I definately *will* find the reference within the next couple days.


----------



## kevf

I rented a mobile from Softbank from 26th July to 8th Aug this year, they have offices at airports as Larabell says where you can pick up and drop off the phones. As I recall no charge for incoming calls (certainly domestic but you can check the companies website), rental was about 250 y/day with a further 200 y/day for insurance. Calls 100 y/min (no fractions, full mins only), e-mails 15 y/mail. 
Try your arrival airport website for links to phone rental companies.


----------



## jernau

Thanks for all your replies. In the end I have arranged to hire a SIM card from softbank at Narita airport.

My phone is infact a quad band and not dual band so will work on the Japanese 3g network.

Incomming calls are free which is a bonus.


----------



## larabell

Can you let us know later if it works and, if so, what model of phone you have. I get asked about this occasionally but don't know anyone who's actually been able to use a non-Japanese phone in Japan. Thanks...


----------



## synthia

Make sure you have your phone unlocked.

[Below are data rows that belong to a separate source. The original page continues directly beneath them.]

/-! ## Classes 1 and 3 (R299 to R303) -/

/-- R299: the end-to-end sequence of a flit for this package; one out of order fails the package. -/
def Pkg.inOrder (p : Pkg) (f : LinkFlit) : Bool × Pkg :=
  let x := p.partner f.src
  let want := if f.cls = 1 then x.rx1 else x.rx3
  if f.seq = want then
    (true, p.setPartner f.src (if f.cls = 1 then { x with rx1 := (want + 1) % 1024 } else { x with rx3 := (want + 1) % 1024 }))
  else (false, ((p.setPartner f.src x).bump O.e2eSeqErrors 1).raise 0x4407 noUnit 0 |>.declareFailed)

/-- R204: a flit of an Agreement engine's chunk, from the buffer of port i: it waits there while its channel has no room. -/
def Pkg.chunkFlitIn (p : Pkg) (i : Nat) (f : LinkFlit) : Pkg :=
  let e := bitOf f.target 24
  let ch := bits f.target 23 20
  let st := p.chan e ch
  (p.setChan e ch { st with wait := st.wait ++ [(i, f)] }).drainChan e ch

/-- R340: the flits of stream 1: an address flit, then a data flit. The traffic of streams 2 and 3 has no layout (log 38). -/
def Pkg.streamFlitIn (p : Pkg) (f : LinkFlit) : Pkg :=
  let n := fld f.src 14 + bits f.target 25 12
  if bits f.target 25 12 ≠ 1 then p
  else
    match p.links.asm3.find n with
    | none =>
      let v := (fieldAt f.payload 0 2, fieldAt f.payload 2 1, fieldAt f.payload 8 8)
      { p with links := { p.links with asm3 := (p.links.asm3.del n).ins n v } }
    | some (region, kind, off) =>
      let p := { p with links := { p.links with asm3 := p.links.asm3.del n } }
      let l : ProtLine := ⟨region, off, (flitWords f.payload f.poison).map fun w => ((packWord w).data, (packWord w).chk)⟩
      if kind = 0 then p.protDelta l else p.protCopy l

/-- A flit of class 1 or 3 that has reached its package by port i, where it leaves its buffer. -/
def Pkg.linkDeliver (p : Pkg) (i : Nat) (f : LinkFlit) : Pkg :=
  let r := p.inOrder f
  if !r.1 then r.2.freeCredit i (bufferOf f)
  else if f.cls = 1 ∧ bitOf f.target 25 then r.2.chunkFlitIn i f
  else
    let p := r.2.freeCredit i (bufferOf f)
    if f.cls = 3 then p.streamFlitIn f
    else p.pushFlit (.sram (bits f.target 24 17) (64 * bits f.target 16 0) f.win ((flitWords f.payload f.poison).map packWord))

/-- R300 to R303: a transit flit leaves by the port that the route table gives, and keeps its place in its buffer until then. -/
def Pkg.forward (p : Pkg) (came : Nat) (f : LinkFlit) : Pkg :=
  match p.routeRow f.dst with
  | none => (p.freeCredit came (bufferOf f)).raise 0x440A noUnit 0
  | some r =>
    let port := if f.cls = 1 then r.port1 else r.port3
    p.queueFlit port { f with vc := p.outVc port (some came) f.vc, held := some (came, bufferOf f) }

/-! ## Receiving a codeword (R288 to R293) -/

/-- R289, R290: a header that breaks the layout: class 2, a set bit of a field that must be 0, a reserved link-local type. -/
def headerError (f : LinkFlit) : Bool :=
  decide (f.cls = 2) ||
  (if f.cls = 0 then
    if f.vc = 0 then decide (f.target % 2 ^ 18 ≠ 0)
    else f.copy || decide (f.dst ≠ 0) || decide (6 ≤ bits f.target 25 18) ||
      (if bits f.target 25 18 = 4 then decide (8 ≤ f.target % 2 ^ 18) else decide (f.target % 2 ^ 18 ≠ 0))
  else f.copy || (decide (f.cls = 1) && bitOf f.target 25 && decide (f.target % 2 ^ 20 ≠ 0)) ||
    (decide (f.cls = 3) && decide (f.target % 2 ^ 12 ≠ 0)))

/-- The payload of a time flit: a request, or the answer with beat, slip total and the time master's generation (log 45). -/
def timePayload (answer : Bool) (beat slip gen : Nat) : List Byte := toLe 8 (b2n answer) ++ toLe 8 beat ++ toLe 8 slip ++ toLe 4 gen

/-- R141, R290, R394: a child's request is answered with this package's values, and with the generation that came from the time master; the
parent's answer is an exchange, whose residual offset the clocks give and no rule (log 45). -/
def Pkg.timeFlitIn (p : Pkg) (i : Nat) (b : List Byte) : Pkg :=
  if b.head? = some 0 then
    let x := p.port i
    let gen := if p.isMaster then p.reg O.cfgActiveGen else p.cfg.masterGen
    p.setPort i { x with local0 := x.local0 ++ [(5, 0, timePayload true (p.reg O.domainBeat) (p.reg O.slipTotal) gen)] }
  else if p.reg O.timeParentPort = i then
    let f := p.fresh
    f.2.timeExchange ⟨numAt b 8 8, numAt b 16 8, (f.1.extractLsb' 0 32).toInt, numAt b 24 4⟩
  else p

/-- R141: every 1,024 beats the time parent is asked. -/
def Pkg.askTime (p : Pkg) : Pkg :=
  let i := p.reg O.timeParentPort
  if p.reg O.domainBeat % 1024 ≠ 0 ∨ p.isMaster ∨ 12 ≤ i ∨ !p.up i then p
  else
    let x := p.port i
    p.setPort i { x with local0 := x.local0 ++ [(5, 0, timePayload false 0 0 0)] }

/-- A link-local flit (R290). -/
def Pkg.localIn (p : Pkg) (i : Nat) (f : LinkFlit) : Pkg :=
  let v := numAt f.payload 0 8
  match bits f.target 25 18 with
  | 1 => p.ackIn i (v % 2 ^ 32) ((List.range 5).map fun k => numAt f.payload (4 + 2 * k) 2)
  | 2 => p.nakIn i (v % 2 ^ 32)
  | 3 => p.identityIn i (v % 2 ^ 16) (bits v 23 16) (bits v 55 24)
  | 4 => p.spareNamed i (f.target % 8) (v % 2 ^ 32)
  | 5 => p.timeFlitIn i f.payload
  | _ => p

/-- A class-0 flit with vc 0: its message is what its header and payload say. One with a word that cannot be read is no good copy
(R293). -/
def Pkg.class0FlitIn (p : Pkg) (port : PortNo) (replayed : Bool) (f : LinkFlit) : Pkg :=
  if f.poison.any id then p else p.class0In port (msgOf f) f.seq replayed

/-- One flit of a codeword in order. -/
def Pkg.flitIn (p : Pkg) (port : PortNo) (replayed : Bool) (f : LinkFlit) : Pkg :=
  let i := port.val
  if f.cls = 0 then if f.vc = 1 then p.localIn i f else (p.freeCredit i 0).class0FlitIn port replayed f
  else if f.dst = p.reg O.domainPhysId then p.linkDeliver i f
  else p.forward i f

Even then it may not work. I had mine altered in Thailand because unlocked didn't really mean unlocked.

Most US phones are locked into a certain provider, and the other bands can only be used for the foreign service offered by your provider. Roaming charges would apply.


----------



## half_decent

larabell said:


> Can you let us know later if it works and, if so, what model of phone you have. I get asked about this occasionally but don't know anyone who's actually been able to use a non-Japanese phone in Japan. Thanks...

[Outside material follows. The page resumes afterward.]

-- ==== Sys2Proof/Machine/Dispatch.lean ====
section
/-! DEFINITION. Machine/Dispatch.lean: one arm per command, each a direct call of its meaning. -/
namespace Sys2Proof.Machine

Sorry for this late reply, but I hope it's helpful anyway. I have been able to use my non-Japanese phone in Japan. 

First of all, the phone must be able to operate on WCDMA (sometimes called 3G). A phone which is billed as "quad band" can generally do this. Some examples are the Nokia N95, Sony Ericsson P910, etc. Foreign Blackberries don't work (although DoCoMo plans to support them soon).

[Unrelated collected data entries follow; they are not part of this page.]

-- ==== Sys2Proof/WellFormed.lean ====
section
/-! DEFINITION. WellFormed.lean: the values that the operands of a command can take: no reserved encoding in a slot (R40, R109,
R135, R137), and every number within the width of the field that carries it. -/
namespace Sys2Proof

/-- A value of n bits. -/
def fits (n v : Nat) : Bool := decide (v < 2 ^ n)

/-- An access lies within the 46-bit address space of the package (R234). -/
def rangeOk (addr len : Nat) : Bool := decide (addr + len ≤ 2 ^ 46)

/-! ## Slots -/

/-- Fields that the matrix opcodes but MLW, MWS and MWT leave 0, and a count that is not 0xFFFF (R40). -/
def MSlot.plain (a : MSlot) : Bool := decide (a.count ≠ 0xFFFF) && !a.acc && !a.tr && decide (a.part = 0)

/-- The register form of an opcode with n sources (R109). -/
def VRegForm.sources (a : VRegForm) (n : Nat) : Bool :=
  (decide (2 ≤ n) || decide (a.vb = 0)) && (decide (3 ≤ n) || decide (a.vc = 0))

/-- The move form (R137). -/
def XSlot.plain (a : XSlot) : Bool := decide (a.count ≠ 0xFFFF)

/-! ## Records and messages -/

/-- The widths of R289 and R294. -/
def C0In.wf (x : C0In) : Bool := fits 12 x.src && fits 32 x.originSeq

def C0Msg.wf (m : C0Msg) : Bool :=
  fits 8 m.type && fits 12 m.src && fits 12 m.dst && fits 32 m.originSeq && m.payload.all (fits 64)

/-- R170. -/
def VoteRec.wf (r : VoteRec) : Bool :=
  fits 40 r.step && fits 11 r.package && decide (1 ≤ r.source ∧ r.source ≤ 4) && fits 8 r.tile && fits 24 r.tensor &&
    fits 64 r.position && fits 32 r.nfCount

/-- R288, R289: a class that a port carries, and fields in their widths. -/
def LinkFlit.wf (f : LinkFlit) : Bool :=
  decide (f.cls = 0 ∨ f.cls = 1 ∨ f.cls = 3) && fits 1 f.vc && fits 12 f.dst && fits 12 f.src && fits 10 f.seq &&
    fits 26 f.target && decide (f.payload.length ≤ 64 ∧ f.poison.length ≤ 4)

/-- R187: fields in their widths. -/
def ChunkHdr.wf (h : ChunkHdr) : Bool :=
  fits 8 h.kind && fits 8 h.hop && fits 8 h.lmax && fits 4 h.channel && fits 16 h.bucket && fits 16 h.chunk && fits 16 h.nValid &&
    fits 8 h.nsteps && fits 24 h.tensor && fits 46 h.elemFirst && fits 40 h.step && fits 11 h.nfPkg && fits 46 h.nfElem &&
    fits 11 h.stepPkg && fits 16 h.stepK

/-- R186: 1,024 words with their residues, or a header alone (kind 4). -/
def Chunk.wf (c : Chunk) : Bool :=
  c.hdr.wf && (decide (c.hdr.kind = 4) || decide (c.words.length = 1024 ∧ c.residues.length = 32))

/-- R288: a position, 640 bytes, a window beside each slot. -/
def RxCodeword.wf (w : RxCodeword) : Bool :=
  fits 32 w.pos && (w.body.all fun b => decide (b.length = 640)) && fits 16 w.corrected && w.wins.all (fits 4)

/-- A USDO frame: an object, and the bytes of one transfer (R385). -/
def UsdoFrame.wf : UsdoFrame → Bool
  | .read i s => fits 16 i && fits 8 s
  | .write i s b => fits 16 i && fits 8 s && decide (b.length ≤ 65536)
  | .segStart i s n => fits 16 i && fits 8 s && decide (1 ≤ n ∧ n ≤ 65536)
  | .segData b => decide (b.length ≤ 65536)

def MemAccess.wf : MemAccess → Bool
  | .read a n => decide (1 ≤ n) && rangeOk a n
  | .write a b => !b.isEmpty && rangeOk a b.length

/-- R349: the fields of a recovery report. -/
def RecReport.wf (r : RecReport) : Bool :=
  fits 12 r.reporter && fits 40 r.lastOpen && fits 40 r.lastComplete && fits 32 r.saveSeq && fits 32 r.confirmedSeq

/-- A line of protection traffic: four words (R340). -/
def ProtLine.wf (l : ProtLine) : Bool := decide (l.words.length = 4 ∧ l.offset % 64 = 0)

/-- A line address (R263). -/
def lineOk (line : Nat) : Bool := fits 40 line

/-! ## Commands -/

/-- The operands of a command are values that its fields can carry, with no reserved encoding among them. -/
def Instr.wf : Instr → Bool
  | .mnop a => a.plain
  | .mlw a => decide (a.count ≠ 0xFFFF ∧ a.part ≠ 3) && !a.acc
  | .mws a => decide (a.count ≠ 0xFFFF ∧ a.part ≠ 3) && !a.tr
  | .mwt a => decide (a.count ≠ 0xFFFF ∧ a.part ≠ 3) && !a.tr
  | .mdr a => a.plain
  | .mdv a => a.plain
  | .mclr a => a.plain
  | .mflg a => a.plain && decide (a.count = 0)
  | .streamResultWrite _ => true
  | .matrixInterlockRelease _ _ => true
  | .weightRegisterScrub _ => true
  | .bistOwnerWrite _ _ v => fits 64 v
  | .bistRequest _ _ v => fits 64 v
  | .bistComplete _ l => decide l.Nodup
  | .tileSramWindowAccess a => a.wf
  | .vnop _ => true
  | .vadd a => a.sources 2
  | .vsub a => a.sources 2
  | .vmul a => a.sources 2
  | .vfma a => a.sources 3
  | .vmax a => a.sources 2
  | .vmin a => a.sources 2
  | .vabs a => a.sources 1
  | .vneg a => a.sources 1
  | .vcmp a => decide (a.cond.toNat ≤ 4 ∧ a.md ≠ 0)
  | .vsel a => a.sources 2 && !a.mz
  | .vrcp a => a.sources 1
  | .vsqrt a => a.sources 1
  | .vrsq a => a.sources 1
  | .vexp2 a => a.sources 1
  | .vlog2 a => a.sources 1
  | .vexp a => a.sources 1
  | .vtanh a => a.sources 1
  | .vsigm a => a.sources 1
  | .vsinp a => a.sources 1
  | .vcosp a => a.sources 1
  | .viadd a => a.sources 2
  | .vand a => a.sources 2
  | .vor a => a.sources 2
  | .vxor a => a.sources 2
  | .vshl a => a.sources 2
  | .vshr a => a.sources 2
  | .vcvti a => a.sources 1
  | .vcvtf a => a.sources 1
  | .vperm a => a.sources 2
  | .vmand a => decide (a.md ≠ 0)
  | .vmor a => decide (a.md ≠ 0)
  | .vmnot a => decide (a.md ≠ 0 ∧ a.mb = 0)
  | .vld a => decide (a.rm = 0)
  | .vst a => decide (a.rm = 0)
  | .vnst a => decide (a.rm.toNat ≤ 1)
  | .vldq a => decide (a.rm = 0 ∧ a.vdesc = 0)
  | .vrst a => decide (a.rm = 0 ∧ a.v = 0 ∧ a.msk = 0) && !a.mz
  | .vred a => decide (a.rop = 1 ∨ a.vb = 0)
  | .vrget _ => true
  | .vphr a => decide (a.count ≠ 0xFFFF)
  | .phraseEnd _ _ => true
  | .vflg _ => true
  | .vectorInterlockRelease _ _ => true
  | .drainQueueHoldRelease _ _ => true
  | .cnop _ => true
  | .cwait _ _ => true
  | .carr _ _ _ n => decide (n ≠ 0xFFFF)
  | .cloop _ _ n => decide (n ≠ 0xFFFF)
  | .cnext _ _ => true
  | .cvote _ _ _ src => decide (src ≠ 0)
  | .cend _ _ => true
  | .heldBundleRelease _ => true
  | .clauseStart _ _ _ => true
  | .clauseStoreScrub _ => true
  | .clauseStoreRefetch _ => true
  | .xnop _ => true
  | .xsend a => a.plain
  | .xget a => a.plain
  | .xput a => a.plain
  | .xpub _ => true
  | .xagr a => a.plain
  | .xdsp a => a.plain
  | .flitCredit _ => true
  | .beatBoundary => true
  | .timeExchange x => fits 64 x.parentBeat && fits 64 x.parentSlip && fits 32 x.masterGen
  | .lateCase _ => true
  | .slipRequestRepeat _ => true
  | .slipRequest x r b => x.wf && fits 12 r && fits 64 b
  | .slipHoldStart => true
  | .slipHoldEnd => true
  | .holdLimitExpiry _ => true
  | .loaderOwnerWrite _ v => fits 64 v
  | .load => true
  | .unload => true
  | .start => true
  | .halt => true
  | .startQuery x => x.wf
  | .startAnswer x st id v => x.wf && fits 8 st && fits 64 id && fits 16 v
  | .startAnswerDeadline => true
  | .startBeatMessage x b => x.wf && fits 64 b
  | .domainStart => true
  | .haltMessage x b => x.wf && fits 64 b
  | .haltTakeEffect => true
  | .stepStart => true
  | .localVoteDeadline => true
  | .localVoteComplete => true
  | .voteRecord x r => x.wf && r.wf
  | .stepDecision => true
  | .ledgerReadIndexWrite _ v => fits 64 v
  | .scaleQuery _ v => fits 64 v
  | .agreementChunkReceive _ _ c => c.wf
  | .agreementHop _ _ _ => true
  | .xagrFlitAccept _ _ => true
  | .fill _ => true
  | .gather _ => true
  | .scatter _ => true
  | .collect _ => true
  | .routingRecordFlit _ _ => true
  | .dispatchTrigger _ _ => true
  | .dispatchFlitAccept _ _ => true
  | .dispatchTableAdvance _ => true
  | .dispatchReadIndexWrite _ v => fits 64 v
  | .stageEntryStart _ => true
  | .stageEntryComplete _ => true
  | .stageEntryDeadline _ => true
  | .placementQuery _ v => fits 64 v
  | .memoryLineRead _ => true
  | .memoryLineWrite _ => true
  | .correctionWriteback _ => true
  | .patrolScrubRead _ => true
  | .scrubWindowClose _ => true
  | .memTestOwnerWrite _ _ v => fits 64 v
  | .repairStart _ => true
  | .repairDone _ _ n => fits 32 n
  | .decodeQuery _ v => fits 64 v
  | .selfRefreshIdleEntry _ => true
  | .coherentRequestArrival l _ => decide l.Nodup
  | .rdShared l => lineOk l
  | .rdOwn l => lineOk l
  | .upgrade l => lineOk l
  | .wbDirty l => lineOk l
  | .evClean l => lineOk l
  | .rdSnoop l => lineOk l
  | .wrInv l => lineOk l
  | .directoryRecall l => lineOk l
  | .fwdS _ l => lineOk l
  | .fwdM _ l => lineOk l
  | .inv _ l => lineOk l
  | .invD _ l => lineOk l
  | .snpRd _ l => lineOk l
  | .snoopAnswer _ l => lineOk l
  | .completionAck _ l => lineOk l
  | .homeTimeout _ l => lineOk l
  | .coreLoad _ a x => decide (1 ≤ x.len) && rangeOk a x.len
  | .coreStore _ a x => !x.bytes.isEmpty && rangeOk a x.bytes.length
  | .coreReplacement _ l => lineOk l
  | .coreFill _ l => lineOk l
  | .fence _ => true
  | .reclaimOwnerWrite _ v => fits 64 v
  | .reclaimStart _ v => fits 64 v
  | .reclaimSweepComplete => true
  | .coreTakenOffline _ => true
  | .coreStarted _ => true
  | .codewordTransmit _ => true
  | .codewordReceive _ w => w.wf
  | .ackFlit _ n _ => fits 32 n
  | .nakFlit _ n => fits 32 n
  | .class0Flit _ m _ n _ => m.wf && fits 10 n
  | .portTraining _ => true
  | .identityFlit _ i q r => fits 12 i && decide (q < 12) && fits 32 r
  | .laneMarginLow _ _ mv => fits 16 mv
  | .substitutionFlit _ _ n => fits 32 n
  | .substitutionPosition _ => true
  | .laneLockLoss _ _ => true
  | .retrainComplete x => fits 12 x.id && decide (x.port < 12) && fits 32 x.revision
  | .retrainLimitExpiry _ => true
  | .silzinWordReceive _ _ => true
  | .linkTestOwnerWrite _ _ v => fits 64 v
  | .linkTestRequest _ _ v => fits 64 v
  | .pcieLinkUp _ r w => fits 8 r && fits 8 w
  | .pcieLinkDown _ _ => true
  | .perst _ _ => true
  | .commandWindowWrite _ x => !x.bytes.isEmpty
  | .ingestWrite _ x => !x.bytes.isEmpty
  | .ingestRead _ _ => true
  | .notificationWrite w => decide (w < 1024)
  | .queueOwnerWrite _ _ v => fits 64 v
  | .queueEnable _ _ => true
  | .queueDisable _ _ => true
  | .queueDisableComplete _ => true
  | .sqDoorbell _ _ v => fits 32 v
  | .descriptorFetch _ => true
  | .descriptorReread _ => true
  | .dmaNop _ => true
  | .copyToHost _ => true
  | .copyFromHost _ c => decide (c.status ≤ 3)
  | .completionPost _ b => decide (b.length ≤ 64)
  | .completionRecordWrite _ => true
  | .flushReadComplete => true
  | .completionRingRoom _ _ v => fits 64 v
  | .portHDetach _ => true
  | .sessionAttach _ _ => true
  | .sessionResumeDrain _ => true
  | .sessionResumeDiscard _ => true
  | .sessionRelease _ => true
  | .sessionExpiry => true
  | .sessionTokenRead _ => true
  | .trackedWrite a b => !b.isEmpty && rangeOk a b.length
  | .protectionDelta l => l.wf
  | .protectionCopy l => l.wf
  | .saveHoldEnd => true
  | .saveStallTimeout => true
  | .saveAbandoned x b => x.wf && fits 64 b
  | .saveRequest _ v => fits 64 v
  | .saveRequestMessage x b q => x.wf && fits 64 b && fits 16 q
  | .restoreRecord => true
  | .failureNotice x q r b => x.wf && fits 16 q && fits 16 r && fits 64 b
  | .deadDetectExpiry _ => true
  | .recoveryReport x r => x.wf && r.wf
  | .gatherWindowEnd => true
  | .recoveryPlan x _ => x.wf
  | .rebuildComplete => true
  | .resume x b st => x.wf && fits 64 b && fits 40 st
  | .resumeBeat => true
  | .rollbackRequest _ v => fits 64 v
  | .idleSpareFailure q => fits 12 q
  | .regionQuery _ v => fits 64 v
  | .psOwnerWrite _ v => fits 64 v
  | .psRequest _ v => fits 64 v
  | .psEntryStepDone => true
  | .psEntryStepTimeout => true
  | .wakeN => true
  | .wakeStepDone => true
  | .wakeBudgetStep _ => true
  | .padRelease _ v => fits 64 v
  | .aclkDivisorWrite _ v => fits 64 v
  | .divisorChange => true
  | .dvfsInterlockRelease _ => true
  | .powerSample n => fits 32 n
  | .dictionaryWrite _ i s n x => fits 16 i && fits 8 s && fits 64 x.value && decide (n ≤ 8)
  | .usdoRequest f => f.wf
  | .usdoSegmentTimeout => true
  | .nmtStart n => fits 7 n
  | .nmtStop n => fits 7 n
  | .nmtPreOperational n => fits 7 n
  | .nmtResetNode n => fits 7 n
  | .nmtResetCommunication n => fits 7 n
  | .heartbeat => true
  | .emcyTransmit => true
  | .canBusOff => true
  | .canBusOffRecovery => true
  | .canErrorPassive => true
  | .canErrorActive => true
  | .cfgArm _ v => fits 64 v
  | .cfgDisarm _ => true
  | .cfgArmValidated => true
  | .cfgSwapGen _ v => fits 64 v
  | .swapAnnouncement x g d b => x.wf && fits 32 g && fits 8 d && fits 64 b
  | .swapCutoff => true
  | .swapRefusal x => x.msg.wf && fits 16 x.position
  | .cfgSwapLocal _ v => fits 64 v
  | .period => true
  | .periodTimerFire => true
  | .periodRequest _ v => fits 64 v
  | .periodTimerOwnerWrite _ v => fits 64 v
  | .prdOutOwnerWrite _ v => fits 64 v
  | .wearSample _ => true
  | .wearCheckpoint => true
  | .wearQuery _ v => fits 64 v
  | .errorRegisterRead _ => true
  | .pwrOkRise l => l.all fun n => decide (n < 21)
  | .supplyPowerGood _ => true
  | .powerGoodTimeout _ => true
  | .pwrOkFall => true
  | .resetNAssert _ => true
  | .packageReset _ v _ => fits 64 v
  | .coldResetRelease _ _ => true
  | .bootStepDone _ => true
  | .bootWatchdogExpiry _ => true
  | .osBoot _ v => fits 64 v
  | .recoveryRequest _ v => fits 64 v
  | .beginTransfer _ k m n => fits 8 k && fits 8 m && fits 32 n
  | .dataTransfer _ o b => fits 32 o && decide (b.length ≤ 1044480)
  | .endTransfer _ => true
  | .abortTransfer _ => true
  | .flashWrite _ _ => true
  | .floorRaise _ v => fits 64 v
  | .quoteNonceWrite _ _ _ => true
  | .quoteRequest _ v => fits 64 v
  | .quoteReady _ => true
  | .measureExtend _ v => fits 64 v
  | .rngHealthFail => true
  | .refclkLoss => true
  | .refclkRestored _ => true
  | .pllUnlock u => match u with
    | .root => true
    | .other n => decide (n < 50)
  | .pllLockTimeout u => match u with
    | .root => true
    | .other n => decide (n < 50)
  | .thermalSample d s => decide (d.length = 10 ∧ s.length = 12)
  | .thermalTrip _ => true
  | .pmbAlert _ _ => true
  | .telemetryPoll _ _ => true
  | .eventRaise n => decide (1 ≤ n)
  | .eventLogRecordLatch _ => true
  | .escMaskWrite _ _ v => fits 64 v
  | .msixVectorWrite _ _ v => fits 64 v
  | .loadComplete => true

end Sys2Proof
end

Secondly, you must either rent a Japanese-registered SIM card at the airport when you arrive (Softbank is the cheapest) and replace your domestic SIM with it *OR* register your existing domestic monthly-contract SIM with a Japanese network (e.g. Vodafone Japan can do this). In the latter case, you will be able to retain your own home-country phone number, albeit at greater expense-per-call -- _however_ you can only do this if you have contract (pay-monthly) with your home-country network : anonymous pay-as-you-go SIM cards from your home country cannot be registered with Japanese networks (national security law).

Hope this helps.

Now, Korea is a different story...


----------